Since the appointment of a new city manager a couple years ago, leadership in Asheville city departments has undergone a gradual turnover. Some of these positions (e.g., civic center director, planning and development director, and head of traffic engineering) remain unfilled. Though unofficial sources like City Manager Gary Jackson have indicated that extensive interviewing processes are underway, the local daily represents that the city is seeking applicants for these slots.

The former planning director, Scott Shuford, quit while the Coalition of Asheville Neighborhoods was putting pressure on him to do so. Joe Minicozzi, quoted in the article, is the President of CAN. In less than two years, the city is working on its third Neighborhood Coordinator, a position created to appease CAN. Traffic Engineer Anthony Butzek, whose experiments with roundabouts were viewed as too progressive for Asheville, took a job elsewhere. The city is also looking for a new transit manager after a radical 90-day fare-free bus ridership program that overworked the buses and their maintenance crews, and made bus drivers irate.

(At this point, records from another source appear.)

/-- The word of the root: its number is the rounded one. -/
theorem sqrtPositive_word {a : W64} (hz : isZero a = false) :
    isFinite (sqrtPositive a) = true ∧ numQ (sqrtPositive a) = rootSignificand a * 2 ^ rootField a / scale ∧
      fracField (sqrtPositive a) % 2 = rootSignificand a % 2 := by
  obtain ⟨i, hi⟩ := exists_two_zpow_rootUlp hz
  have hround := roundedAt_rootBits hz hi
  have hlead := hround.lead_nat
  have hfield := rootField_le hz
  have hle := hround.le
  have hlt : rootField a * 2 ^ 52 + rootSignificand a < 2047 * 2 ^ 52 := by omega
  have hword : sqrtPositive a = ofSignMag false (rootField a * 2 ^ 52 + rootSignificand a) := by
    rw [sqrtPositive_eq, rnd, roundMag_of_pos (rootNum_pos hz)]
    exact congrArg _ (min_eq_left hlt.le)
  rw [hword, numQ_ofSignMag false hle hlead (by omega), fracField_ofSignMag false (by omega)]
  refine ⟨isFinite_ofSignMag false hlt, ?_, by omega⟩
  rw [signQ, if_neg Bool.false_ne_true, one_mul]

theorem numSqrt_of_isFinite {a : W64} (ha : isFinite a = true) (hz : isZero a = false) (hs : signBit a = false) :
    numSqrt a = .word (sqrtPositive a) := by
  simp [numSqrt, isNaN_of_isFinite ha, hz, hs, isInf_of_isFinite ha]

/-- The nearest word to the real root, ties to even. -/
theorem numSqrt_nearest {a : W64} (ha : isFinite a = true) (hz : isZero a = false) (hs : signBit a = false) :
    ∃ w, numSqrt a = .word w ∧ isFinite w = true ∧
      (∀ v, isFinite v = true →
        |((numQ w : ℚ) : ℝ) - Real.sqrt (numQ a : ℚ)| ≤ |((numQ v : ℚ) : ℝ) - Real.sqrt (numQ a : ℚ)|) ∧
      (∀ v, isFinite v = true → numQ v ≠ numQ w →
        |((numQ v : ℚ) : ℝ) - Real.sqrt (numQ a : ℚ)| = |((numQ w : ℚ) : ℝ) - Real.sqrt (numQ a : ℚ)| →
        fracField w % 2 = 0) := by
  obtain ⟨hfin, hnum, hfrac⟩ := sqrtPositive_word hz
  obtain ⟨y, hy, hround, hroot⟩ := roundedAt_sqrt hz hs
  refine ⟨_, numSqrt_of_isFinite ha hz hs, hfin, ?_⟩
  rw [hfrac, ← hroot]
  exact ⟨fun v _ => (hround.nearest_real hy hnum v).1, fun v _ => (hround.nearest_real hy hnum v).2⟩

/-! ## The special operands -/

theorem numSqrt_of_isNaN {a : W64} (h : isNaN a = true) : numSqrt a = .nan := by
  rw [numSqrt, if_pos h]

theorem numSqrt_of_isZero {a : W64} (h : isZero a = true) : numSqrt a = .word a := by
  simp [numSqrt, h, isNaN_of_isFinite (isFinite_of_isZero h)]

theorem numSqrt_of_negative {a : W64} (hz : isZero a = false) (hn : isNaN a = false) (hs : signBit a = true) :
    numSqrt a = .nan := by
  simp [numSqrt, hz, hn, hs]

theorem numSqrt_of_isInf {a : W64} (h : isInf a = true) (hs : signBit a = false) : numSqrt a = .word a := by
  simp [numSqrt, h, hs, isNaN_of_isInf h, isZero_of_isInf h]

/-- Settles O28: the special operands, and the real root rounded by way of the integer root. -/
theorem sqrtRoundsOnce : Obligations.SqrtRoundsOnce :=
  ⟨fun _ => numSqrt_of_isNaN, fun _ => numSqrt_of_isZero, fun _ => numSqrt_of_negative,
    fun _ => numSqrt_of_isInf, fun _ => numSqrt_nearest⟩

end Sys2Proof.Machine
end

section
/-! PROOFS. The Bitwise instructions on integers (spec/41_bitwise.md R150 to R156): the operations bit by bit, the
shifts, which the model computes with the count cut at 1024, and a statement about their template. -/

namespace Sys2Proof.Machine

open Sys2Proof.Spec

/-! ## AND, OR and XOR of integers, bit by bit (R150) -/

/-- The model takes away from `m` the bits it shares with `n`; Mathlib's name for what is left is `ldiff`. -/
theorem xor_and_eq_ldiff (m n : Nat) : m ^^^ (m &&& n) = Nat.ldiff m n := by
  refine Nat.eq_of_testBit_eq fun k => ?_
  rw [Nat.testBit_xor, Nat.testBit_and, Nat.testBit_ldiff]
  cases m.testBit k <;> simp

theorem intAnd_eq_land : ∀ m n, intAnd m n = m.land n
  | .ofNat _, .ofNat _ => rfl
  | .ofNat m, .negSucc n => congrArg Int.ofNat (xor_and_eq_ldiff m n)
  | .negSucc m, .ofNat n => congrArg Int.ofNat (xor_and_eq_ldiff n m)
  | .negSucc _, .negSucc _ => rfl

theorem intOr_eq_lor : ∀ m n, intOr m n = m.lor n
  | .ofNat _, .ofNat _ => rfl
  | .ofNat m, .negSucc n => congrArg Int.negSucc (xor_and_eq_ldiff n m)
  | .negSucc m, .ofNat n => congrArg Int.negSucc (xor_and_eq_ldiff m n)
  | .negSucc _, .negSucc _ => rfl

theorem intXor_eq_xor (m n : Int) : intXor m n = m.xor n := by
  cases m <;> cases n <;> rfl

theorem testBit_intAnd (m n : Int) (k : Nat) : (intAnd m n).testBit k = (m.testBit k && n.testBit k) := by
  rw [intAnd_eq_land, Int.testBit_land]

theorem testBit_intOr (m n : Int) (k : Nat) : (intOr m n).testBit k = (m.testBit k || n.testBit k) := by
  rw [intOr_eq_lor, Int.testBit_lor]

theorem testBit_intXor (m n : Int) (k : Nat) : (intXor m n).testBit k = (m.testBit k ^^ n.testBit k) := by
  rw [intXor_eq_xor, Int.testBit_lxor]

/-! ## The shifts (R150, R155, R156) -/

/-- Past the finite numbers, the sign decides the word. -/
theorem roundsTo_unique_of_overflow {p q : ℚ} {v w : W64} (hv : RoundsTo p v) (hw : RoundsTo q w)
    (hp : 2 ^ 1024 - 2 ^ 970 ≤ |p|) (hq : 2 ^ 1024 - 2 ^ 970 ≤ |q|) (hsign : p < 0 ↔ q < 0) : v = w := by
  obtain ⟨hvinf, hvsign⟩ := hv.2 hp
  obtain ⟨hwinf, hwsign⟩ := hw.2 hq
  obtain ⟨hve, hvf⟩ := (isInf_iff v).1 hvinf
  obtain ⟨hwe, hwf⟩ := (isInf_iff w).1 hwinf
  exact eq_of_fields_eq (Bool.eq_iff_iff.2 (hvsign.trans (hsign.trans hwsign.symm))) (hve.trans hwe.symm)
    (hvf.trans hwf.symm)

/-- A non-zero integer shifted left by 1024 or more is past every finite number. -/
theorem overflow_le_abs_mul_two_pow {m : Int} (hm : m ≠ 0) {k : Nat} (hk : 1024 ≤ k) :
    (2 ^ 1024 - 2 ^ 970 : ℚ) ≤ |((m * 2 ^ k : Int) : ℚ)| := by
  have hone : (1 : ℚ) ≤ |(m : ℚ)| := by exact_mod_cast Int.one_le_abs hm
  calc (2 ^ 1024 - 2 ^ 970 : ℚ) ≤ 2 ^ 1024 := sub_le_self _ (by positivity)
    _ ≤ 2 ^ k := pow_le_pow_right₀ one_le_two hk
    _ ≤ |(m : ℚ)| * 2 ^ k := le_mul_of_one_le_left (by positivity) hone
    _ = |((m * 2 ^ k : Int) : ℚ)| := by
      rw [Int.cast_mul, Int.cast_pow, Int.cast_ofNat, abs_mul, abs_of_pos (a := 2 ^ k) (by positivity)]
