-- ==== Sys2Proof/Config.lean ====
section
/-! DEFINITION. The parameters of 00_scope.md R8 with their default values, and the free values (draws) of the spec as constants
without a body: no proof can learn a value of one. -/

namespace Sys2Proof

/-- The readings of the sprite-palette mirror (20_memory.md R66, D7, C2). -/
inductive PaletteMirror where
  | fourEntries
  | allSprite
  | only3F10
  deriving DecidableEq, Repr

/-- The two palette lookups (20_memory.md R71, R72, D8). -/
inductive PaletteLookup where
  | intended
  | asCoded
  deriving DecidableEq, Repr

/-- The parameters of the model (R8). They are arguments of the shared operations and no state (R20). -/
structure Params where
  /-- `WARMUP_THRESHOLD`: `ready` is true exactly when `master` exceeds it (R37). -/
  warmup : Nat
  /-- `START_LINE`: the scanline at power-on and reset (D2). -/
  startLine : Nat
  /-- `PALETTE_MIRROR` (R66). -/
  paletteMirror : PaletteMirror
  /-- `PALETTE_LOOKUP` (R71, R72). -/
  paletteLookup : PaletteLookup
  /-- `FLAG_TIMING_IN_WARMUP` (R252, D28). -/
  flagTimingInWarmup : Bool
  /-- `REENTRANT_PAGES`: the OAMDMA source pages that are refused (R194). -/
  reentrantPages : List Byte
  /-- `T_VBL1` (R258). -/
  tVbl1 : Nat
  /-- `T_VBL2` (R258). -/
  tVbl2 : Nat
  /-- `T_RENDER` (R258). -/
  tRender : Nat
  deriving DecidableEq, Repr

/-- What R258 and R36 demand of the parameters: `0 < T_VBL1 <= T_VBL2 <= WARMUP_THRESHOLD + 1 <= T_RENDER`, and a start line
that is a line. -/
def Params.Legal (P : Params) : Prop :=
  0 < P.tVbl1 ∧ P.tVbl1 ≤ P.tVbl2 ∧ P.tVbl2 ≤ P.warmup + 1 ∧ P.warmup + 1 ≤ P.tRender ∧ P.startLine < 262

/-- What rendering and sprite evaluation read (43_timing.md R260): VRAM and OAM (cells written since power-on, and the index of
the power-on draw behind them), the CTRL, MASK and scroll fields, and the position. -/
structure RenderView where
  vram : List Host.Cell
  oam : List Host.Cell
  powerOns : Nat
  ntBase : Addr
  bgPatternBase : Addr
  spriteSize : Bool
  vinc : Addr
  nmiEnable : Bool
  grayscale : Bool
  showBg : Bool
  showSprites : Bool
  scrollX : Byte
  scrollY : Byte
  scanline : Nat
  dot : Nat
  deriving DecidableEq, Repr

namespace Config

/-- `VRAM_INIT` of the `k`-th power-on, at a physical index: a free value (R330, D23). -/
opaque vramInit : Nat → Nat → Byte

/-- `OAM_INIT` of the `k`-th power-on, at an index: a free value (R330, D23). -/
opaque oamInit : Nat → Nat → Byte

/-- `FB_INIT` of the `k`-th power-on, at pixel `256 * y + x`: a free value (R330, D30). -/
opaque fbInit : Nat → Nat → Pixel

/-- The answer of the bus collaborator to the `k`-th draw, an `ExtRead` at a CPU-bus address: a free value (20_memory.md R75). -/
opaque extRead : Nat → Addr → Byte

/-- The draw that may set sprite-0 hit (R262): a free value. -/
opaque spriteZeroDraw : Nat → RenderView → Bool

/-- The draw that may set sprite overflow (R262): a free value. -/
opaque spriteOverflowDraw : Nat → RenderView → Bool

/-- The draws for column `x` of the current row (R263): `none` where the first draw is false, else the pixel drawn. -/
opaque pixelDraw : Nat → RenderView → Nat → Option Pixel

/-- The choice behind the open parameter `T_VBL1`. -/
opaque openVbl1 : Nat

/-- The choice behind the open parameter `T_VBL2`. -/
opaque openVbl2 : Nat

/-- The choice behind the open parameter `T_RENDER`. -/
opaque openRender : Nat

/-- `WARMUP_THRESHOLD`, default of R8. -/
def warmup : Nat := 29658

/-- `T_VBL1`: any value from 1 to `WARMUP_THRESHOLD + 1` (R258). -/
def tVbl1 : Nat := 1 + openVbl1 % (warmup + 1)

/-- `T_VBL2`: any value from `T_VBL1` to `WARMUP_THRESHOLD + 1` (R258). -/
def tVbl2 : Nat := tVbl1 + openVbl2 % (warmup + 2 - tVbl1)

/-- `T_RENDER`: any value from `WARMUP_THRESHOLD + 1` up (R258). -/
def tRender : Nat := warmup + 1 + openRender

/-- `REENTRANT_PAGES`, default of R8 and R194: 0x20..0x3F. -/
def reentrantPages : List Byte := (List.range 0x20).map (fun i => BitVec.ofNat 8 (0x20 + i))

/-- The parameters this machine runs with: the defaults of R8, the open ones free within R258's bounds. -/
def params : Params where
  warmup := warmup
  startLine := 0
  paletteMirror := .fourEntries
  paletteLookup := .intended
  flagTimingInWarmup := true
  reentrantPages := reentrantPages
  tVbl1 := tVbl1
  tVbl2 := tVbl2
  tRender := tRender

end Config

end Sys2Proof
end

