-- ==== Sys2Proof/Laws/Operands.lean ====
section
/-! SUPPORT. The laws of the operand assembly (30_encoding.md R106, R109) and of the address translator (20_memory.md R64-R68). -/

namespace Sys2Proof.Machine

/-- A 14-bit address is below 0x4000. -/
theorem masked_toNat (a : Addr) : (a &&& 0x3FFF).toNat = a.toNat % 0x4000 := by
  rw [BitVec.toNat_and]
  exact Nat.and_two_pow_sub_one_eq_mod a.toNat 14

theorem and_toNat_le_right (a b : Addr) : (a &&& b).toNat ≤ b.toNat := by
  rw [BitVec.toNat_and]
  exact Nat.and_le_right

theorem and_toNat_le_left (a b : Addr) : (a &&& b).toNat ≤ a.toNat := by
  rw [BitVec.toNat_and]
  exact Nat.and_le_left

/-- The name-table mirror never raises an address (R65). -/
theorem foldNameTable_toNat_le (a : Addr) : (foldNameTable a).toNat ≤ a.toNat := by
  unfold foldNameTable
  split
  · next h => bv_omega
  · exact Nat.le_refl _

/-- The palette mirror never raises an address (R66). -/
theorem foldPalette_toNat_le (m : PaletteMirror) (a : Addr) : (foldPalette m a).toNat ≤ a.toNat := by
  unfold foldPalette
  split
  · split
    · exact (and_toNat_le_left _ _).trans (and_toNat_le_left _ _)
    · exact and_toNat_le_left _ _
  · exact Nat.le_refl _

/-- `Translate` never raises an address, so it keeps 14-bit addresses in range (R68). -/
theorem translate_toNat_le (m : PaletteMirror) (a : Addr) : (translate m a).toNat ≤ a.toNat :=
  (foldPalette_toNat_le m _).trans (foldNameTable_toNat_le a)

/-- A DATA access selects a location of VRAM, whatever `vaddr` holds (R67, R304). -/
theorem dataLocation_lt (m : PaletteMirror) (vaddr : Addr) : (dataLocation m vaddr).toNat < 0x4000 := by
  have h := translate_toNat_le m (vaddr &&& 0x3FFF)
  rw [masked_toNat] at h
  exact Nat.lt_of_le_of_lt h (Nat.mod_lt _ (by decide))

/-- The byte assemblies of an ADDR write as arithmetic (R109). -/
theorem withLowByte_eq (a : Addr) (d : Byte) : withLowByte a d = BitVec.ofNat 16 (256 * (a.toNat / 256) + d.toNat) := by
  apply BitVec.eq_of_toNat_eq
  have hd := d.isLt
  have ha := a.isLt
  have hmask : a &&& 0xFF00#16 = (a >>> 8) <<< 8 := by
    ext i hi
    have hbit := (show ∀ i : Nat, i < 16 → ((0xFF00#16).getLsbD i = !decide (i < 8)) by decide) i hi
    simp only [BitVec.getLsbD_eq_getElem hi] at hbit
    simp only [BitVec.getElem_and, BitVec.getElem_shiftLeft, hbit]
    by_cases h8 : i < 8
    · simp [h8]
    · have : 8 + (i - 8) = i := by omega
      simp [h8, this, BitVec.getLsbD_eq_getElem hi]
  have hhigh : (a &&& 0xFF00#16).toNat = (a.toNat / 256) <<< 8 := by
    rw [hmask]
    simp [Nat.shiftRight_eq_div_pow, Nat.shiftLeft_eq]
    omega
  unfold withLowByte
  show (a &&& 0xFF00#16 ||| _).toNat = _
  rw [BitVec.toNat_or, hhigh]
  simp only [BitVec.toNat_setWidth, BitVec.toNat_ofNat]
  rw [Nat.mod_eq_of_lt (by omega : d.toNat < 2 ^ 16), ← Nat.shiftLeft_add_eq_or_of_lt (by omega), Nat.shiftLeft_eq]
  omega

theorem withHighByte_eq (a : Addr) (d : Byte) : withHighByte a d = BitVec.ofNat 16 (256 * d.toNat + a.toNat % 256) := by
  apply BitVec.eq_of_toNat_eq
  have hd := d.isLt
  have hlow : (a &&& 0x00FF).toNat = a.toNat % 256 := by
    rw [BitVec.toNat_and]
    exact Nat.and_two_pow_sub_one_eq_mod a.toNat 8
  have hhigh : (d.setWidth 16 <<< 8).toNat = d.toNat <<< 8 := by
    simp [Nat.shiftLeft_eq]
    omega
  unfold withHighByte
  rw [BitVec.toNat_or, hlow, hhigh, ← Nat.shiftLeft_add_eq_or_of_lt (by omega), Nat.shiftLeft_eq]
  simp
  omega

/-- The palette mirror leaves every address below its region alone (R66). -/
theorem foldPalette_below (m : PaletteMirror) (a : Addr) (h : a.toNat < 0x3F00) : foldPalette m a = a := by
  unfold foldPalette
  rw [if_neg]
  intro h'
  have hn := congrArg BitVec.toNat h'
  rw [BitVec.toNat_and, BitVec.toNat_ushiftRight, Nat.shiftRight_eq_div_pow] at hn
  have hn : a.toNat / 2 ^ 8 &&& 63 = 63 := hn
  rw [show a.toNat / 2 ^ 8 &&& 63 = a.toNat / 2 ^ 8 % 64 from Nat.and_two_pow_sub_one_eq_mod _ 6] at hn
  omega

/-- The name-table mirror leaves every address outside its region alone (R65). -/
theorem foldNameTable_off (a : Addr) (h : a.toNat < 0x3000 ∨ 0x3F00 ≤ a.toNat) : foldNameTable a = a := by
  unfold foldNameTable
  rw [if_neg]
  rintro ⟨h1, h2⟩
  rcases h with h | h <;> bv_omega

/-- The name-table mirror inside its region (R65). -/
theorem foldNameTable_in (a : Addr) (h1 : 0x3000 ≤ a.toNat) (h2 : a.toNat < 0x3F00) : foldNameTable a = a - 0x1000 := by
  unfold foldNameTable
  rw [if_pos]
  constructor <;> bv_omega

/-- `Translate` below the mirror regions is the identity (R69). -/
theorem translate_low (m : PaletteMirror) (a : Addr) (h : a.toNat < 0x3000) : translate m a = a := by
  unfold translate
  rw [foldNameTable_off _ (Or.inl h), foldPalette_below _ _ (by omega)]

theorem ctrlVinc_legal (d : Byte) : ctrlVinc d = 1 ∨ ctrlVinc d = 32 := by
  unfold ctrlVinc
  split <;> simp

theorem ctrlNtBase_legal (d : Byte) :
    ctrlNtBase d = 0x2000 ∨ ctrlNtBase d = 0x2400 ∨ ctrlNtBase d = 0x2800 ∨ ctrlNtBase d = 0x2C00 := by
  revert d
  decide

theorem ctrlBgPatternBase_legal (d : Byte) : ctrlBgPatternBase d = 0x0000 ∨ ctrlBgPatternBase d = 0x1000 := by
  revert d
  decide

/-- A pixel of the frame buffer has an index of the frame buffer (R63). -/
theorem pixelIndex_lt {x y : Nat} (hx : x < 256) (hy : y < 240) : pixelIndex x y < 61440 := by
  unfold pixelIndex
  omega

end Sys2Proof.Machine
end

During the budget crunch following the termination of the water agreement, the City of Asheville wisely decided to freeze all hiring until the end of that fiscal year. Unfortunately, it continued to fill upper-management vacancies during the freeze. It would be my preference that they hold off hiring heads of nontraditional role of government positions. In particular, if the federal government would allow it, it would be nice to eliminate the entire department that oversees the administration of HOME and CDBG funds when the department head quits.